• _TASK TO COMPLETE_: Beginning with the first line of the data below, set down each line exactly through the line that contains "refine fun s".

• _LISTED ENTRIES_:
....................

/-- A read of any register but 0x08 returns the bytes of the unknown response, with its label (R143). -/
theorem exec_addrR_of_ne_get {s : State} (hinit : s.initialised = true) (hne : s.reqReg ≠ Config.regGet) :
    ∃ t, exec .addrR s = .next t ∧ t.response = wordBytes Config.unknownResp ∧ t.err = .unknownRegister := by
  refine ⟨s.beginStep.onAddrR, exec_of_initialised hinit .addrR, ?_, ?_⟩
  · rw [onAddrR_response, State.beginStep_reqReg, if_neg hne]
  · rw [onAddrR_err, State.beginStep_reqReg, if_neg hne]

theorem runHandlers_initialised (is : List Instr) {s : State} (h : s.initialised = true) :
    (runHandlers is s).initialised = true := by
  induction is generalizing s with
  | nil => exact h
  | cons i is ih => exact ih (handlerOf_initialised i (s := s.beginStep) h)

/-- Runs one after the other: what follows a sequence runs from where its handlers leave the core. -/
theorem runAll_append_of_initialised (is js : List Instr) {s : State} (h : s.initialised = true) :
    runAll (is ++ js) s = runAll js (runHandlers is s) := by
  rw [runAll_of_initialised _ h, runAll_of_initialised _ (runHandlers_initialised is h), runHandlers_append]

/-- Settles O49: ADDR_R clears the selection; with IN empty the first read's stop leaves it cleared, and register 0x00
is not the one a read answers from DeviceState. -/
theorem aReadConsumesTheSelection : Obligations.AReadConsumesTheSelection := by
  refine fun s hinit => ⟨⟨_, exec_of_initialised hinit .addrR, onAddrR_reqReg _⟩, fun hempty => ?_⟩
  have hne : (runHandlers Pseudo.read.expand s).reqReg ≠ Config.regGet := by
    rw [runHandlers_read_reqReg, if_pos hempty]
    decide
  obtain ⟨u, hread, hresp, herr⟩ := exec_addrR_of_ne_get (runHandlers_initialised _ hinit) hne
  refine ⟨u, ?_, hresp.trans wordBytes_unknownResp, herr⟩
  rw [runAll_append_of_initialised _ _ hinit]
  simp only [runAll, hread]

end Sys2Proof.Machine
end

section
/-! PROOFS. The encodings (30_encoding.md sections 2 and 3): what decodes is built of the fields of its instruction's
word, which words are reserved, and that the event words and the command words are apart. -/

namespace Sys2Proof

/-- Settles O2: the round trips of the 18 rows, put together in `decode_encode`. -/
theorem decodingAnEncodingGivesTheInstruction : Obligations.DecodingAnEncodingGivesTheInstruction :=
  fun _ => decode_encode

/-! ### What each part of the event decoder accepts -/

section
variable {w : Word} {i j reads writes : Instr}

theorem decodePlain_eq_ok : decodePlain w i = .ok j ↔ evDir w = 0#1 ∧ evData w = 0#8 ∧ i = j := by
  unfold decodePlain
  split
  · simp_all
  · split <;> simp_all

theorem decodeReceived_eq_ok : decodeReceived w = .ok j ↔ evDir w = 0#1 ∧ .rx (evData w) = j := by
  unfold decodeReceived
  split <;> simp_all

theorem decodeDirected_eq_ok :
    decodeDirected w reads writes = .ok j ↔
      evData w = 0#8 ∧ (evDir w = 1#1 ∧ reads = j ∨ evDir w = 0#1 ∧ writes = j) := by
  unfold decodeDirected Direction.ofBit
  rcases BitVec.eq_zero_or_eq_one (evDir w) with hd | hd <;> by_cases hz : evData w = 0#8 <;> simp [hd, hz]

theorem decodePlain_refuses : (∃ e, decodePlain w i = .error e) ↔ evDir w = 1#1 ∨ evData w ≠ 0#8 := by
  unfold decodePlain
  rcases BitVec.eq_zero_or_eq_one (evDir w) with hd | hd <;> by_cases hz : evData w = 0#8 <;> simp [hd, hz]

theorem decodeReceived_refuses : (∃ e, decodeReceived w = .error e) ↔ evDir w = 1#1 := by
  unfold decodeReceived
  rcases BitVec.eq_zero_or_eq_one (evDir w) with hd | hd <;> simp [hd]

theorem decodeDirected_refuses : (∃ e, decodeDirected w reads writes = .error e) ↔ evData w ≠ 0#8 := by
  unfold decodeDirected Direction.ofBit
  rcases BitVec.eq_zero_or_eq_one (evDir w) with hd | hd <;> by_cases hz : evData w = 0#8 <;> simp [hd, hz]

end
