-- ==== Sys2Proof/Config.lean ====
section
/-! DEFINITION. What an implementation fixes: the parameters of 00_scope.md R9 and the profile record of
42_topology.md R182, as types whose values are launch data (`State.params`, log entry 2); and the free
values, which are constants with no body (log entry 3). The reference values are in
Machine/Reference.lean. -/

namespace Sys2Proof

/-- `CTM_IN_REPR`: how a negative S31.32 input is held (40_codec.md R93). -/
inductive CtmRepr where
  | twos
  | signmag
  deriving DecidableEq, Repr

/-- The family mapping a profile selects (42_topology.md R182, R195 to R201). -/
inductive Family where
  | i9xx
  | i965
  | chv
  | ilk
  | ivb
  | glk
  | icl
  deriving DecidableEq, Repr

/-- `CFMT`, the coefficient format of a profile (40_codec.md R91, R92). -/
inductive CoefFormat where
  | none
  | fpSm
  | fixS312
  deriving DecidableEq, Repr

/-- One profile record (42_topology.md R182). `degammaTests` and `gammaTests` (bit 0: entries must not
decrease within a channel; bit 1: the channels of an entry must be equal) and the two lengths are read
by the host's Validator only (60_exceptions.md R252). -/
structure Profile where
  name : String
  family : Family
  degammaLen : Nat
  gammaLen : Nat
  degammaTests : BitVec 2
  gammaTests : BitVec 2
  cfmt : CoefFormat
  maxMag : Nat
  limCsc : Bool
  readback : Bool
  deriving DecidableEq, Repr

/-- The table lengths (00_scope.md R9), source entries of each shape: `L8_LEN`, `I10P6_LEN`, `P10_LEN`, the two sizes
of `S10_SIZES` by the bit `SZ` that selects them, `MS_LEN`, `MONO_LEN`, `DP10_LEN`, `DP14_LEN`. -/
structure TableLens where
  l8 : Nat
  i10p6 : Nat
  p10 : Nat
  s10Sz0 : Nat
  s10Sz1 : Nat
  ms : Nat
  mono : Nat
  dp10 : Nat
  dp14 : Nat
  deriving DecidableEq, Repr

/-- The launch parameters (00_scope.md R9, 70_reset_and_hazards.md R262). `NGEN` is the number of records
of `profiles` (log entry 2). How the rules' numerals follow a length other than its default is log entry 7. -/
structure Params where
  ctmInRepr : CtmRepr
  profiles : List Profile
  lrRatio : BitVec 32
  postoffLim : BitVec 13
  tables : TableLens
  clutCap : Nat
  hlutCap : Nat
  deriving DecidableEq, Repr

/-- `NGEN`, the number of generation tags with a profile (00_scope.md R9). -/
def Params.ngen (p : Params) : Nat := p.profiles.length

/-- FREE VALUE (log entry 3): the entry a canonical buffer holds at an index nothing has written since
reset (10_state.md R45, 93_implementation_defined.md U3), as a function of the power-up, the buffer and
the index, so that reads of it stay idempotent (20_memory.md R54). -/
opaque Config.unwrittenEntry : Nat → ClutId → Nat → Entry

/-- FREE VALUE (log entry 3): the same for a word of `HLUT`. -/
opaque Config.unwrittenWord : Nat → Nat → Word

/-- FREE VALUE (log entry 20): what `ERR_EXPECTED` receives when a table does not fit a buffer, which no rule states, as
a function of the capacity, of the length that does not fit and of the length register the operation reads, if any. -/
opaque Config.misfitExpected : Nat → Nat → Option Word → Word

/-- FREE VALUE (log entry 20): the same for `ERR_ACTUAL`. -/
opaque Config.misfitActual : Nat → Nat → Option Word → Word

end Sys2Proof
end

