-- ==== Sys2Proof/Machine/LutDecode.lean ====
section
/-! DEFINITION. LUTDEC: the shared operation and one meaning per shape (41_lut_transcoder.md). -/

namespace Sys2Proof.Machine

/-- The state after a LUTDEC that ends OK: the entries in the prefix of `CLUT0`, with `CLEN0`, the hardware's length
(20_memory.md R59), and the code OK, all written together (R138 to R155). -/
def State.storeEntries (s : State) (sh : LutShape) (entries : List Entry) : State :=
  { s with
    clut0 := Memory.writePrefix s.clut0 entries
    clen0 := BitVec.ofNat 32 (lutHwEntries s.params.tables sh) }.finish codeOk

/-- LUTDEC for a shape: the length check of R133, the capacity checks of 10_state.md R31 and 20_memory.md R57, then the
entries. All words are read before any entry is written (00_scope.md R14). -/
def decodeLut (sh : LutShape) (s : State) : Result :=
  let len := s.params.tables
  if s.hlen.toNat ≠ lutWords len sh then
    .next (s.raise (.sizeMismatch (BitVec.ofNat 32 (lutWords len sh)) s.hlen))
  else if !s.tableFits sh then
    .next (s.raise (misfit s.params.hlutCap (lutWords len sh) (some s.hlen)))
  else if !s.entriesFit sh then
    .next (s.raise (misfit s.params.clutCap (lutHwEntries len sh) (some s.hlen)))
  else .next (s.storeEntries sh (unpackLut len sh s.readHlutWord))

/-- LUTDEC.L8 (R138). -/
def execLutdecL8 (s : State) : Result := decodeLut .l8 s

/-- LUTDEC.I10P6 (R141). -/
def execLutdecI10p6 (s : State) : Result := decodeLut .i10p6 s

/-- LUTDEC.P10 (R144). -/
def execLutdecP10 (s : State) : Result := decodeLut .p10 s

/-- LUTDEC.S10 (R145); `HALF` is ignored. -/
def execLutdecS10 (sz : HalfSize) (half : Half) (s : State) : Result := decodeLut (.s10 sz half) s

/-- LUTDEC.MS124 (R149). -/
def execLutdecMs124 (s : State) : Result := decodeLut .ms124 s

/-- LUTDEC.MONO16 (R152). -/
def execLutdecMono16 (s : State) : Result := decodeLut .mono16 s

/-- LUTDEC.DP (R155). -/
def execLutdecDp (w : DpWidth) (s : State) : Result := decodeLut (.dp w) s

end Sys2Proof.Machine
end

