/-! ### LUTCMP, as claims say it (43_equality.md) -/

/-- Two channel values differ by at most the tolerance at precision `p` (R231). -/
def ChannelClose (p : Nat) (x y : Chan) : Prop := ((x.toNat : Int) - y.toNat).natAbs ≤ 0xFFFF / 2 ^ p

/-- The entries at index `i` of the two canonical buffers match (R231). -/
def State.EntriesClose (s : State) (i : Nat) : Prop :=
  ChannelClose s.precIn.toNat (s.readEntry .clut0 i).r (s.readEntry .clut1 i).r ∧
    ChannelClose s.precIn.toNat (s.readEntry .clut0 i).g (s.readEntry .clut1 i).g ∧
    ChannelClose s.precIn.toNat (s.readEntry .clut0 i).b (s.readEntry .clut1 i).b

end Sys2Proof.Machine
end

....................

• _FINISHED EXERCISE_:
/-- A read of any register but 0x08 returns the bytes of the unknown response, with its label (R143). -/
theorem exec_addrR_of_ne_get {s : State} (hinit : s.initialised = true) (hne : s.reqReg ≠ Config.regGet) :
    ∃ t, exec .addrR s = .next t ∧ t.response = wordBytes Config.unknownResp ∧ t.err = .unknownRegister := by
  refine ⟨s.beginStep.onAddrR, exec_of_initialised hinit .addrR, ?_, ?_⟩
  · rw [onAddrR_response, State.beginStep_reqReg, if_neg hne]
  · rw [onAddrR_err, State.beginStep_reqReg, if_neg hne]

theorem runHandlers_initialised (is : List Instr) {s : State} (h : s.initialised = true) :
    (runHandlers is s).initialised = true := by
  induction is generalizing s with
  | nil => exact h
  | cons i is ih => exact ih (handlerOf_initialised i (s := s.beginStep) h)

/-- Runs one after the other: what follows a sequence runs from where its handlers leave the core. -/
theorem runAll_append_of_initialised (is js : List Instr) {s : State} (h : s.initialised = true) :
    runAll (is ++ js) s = runAll js (runHandlers is s) := by
  rw [runAll_of_initialised _ h, runAll_of_initialised _ (runHandlers_initialised is h), runHandlers_append]

/-- Settles O49: ADDR_R clears the selection; with IN empty the first read's stop leaves it cleared, and register 0x00
is not the one a read answers from DeviceState. -/
theorem aReadConsumesTheSelection : Obligations.AReadConsumesTheSelection := by
  refine fun s hinit => ⟨⟨_, exec_of_initialised hinit .addrR, onAddrR_reqReg _⟩, fun hempty => ?_⟩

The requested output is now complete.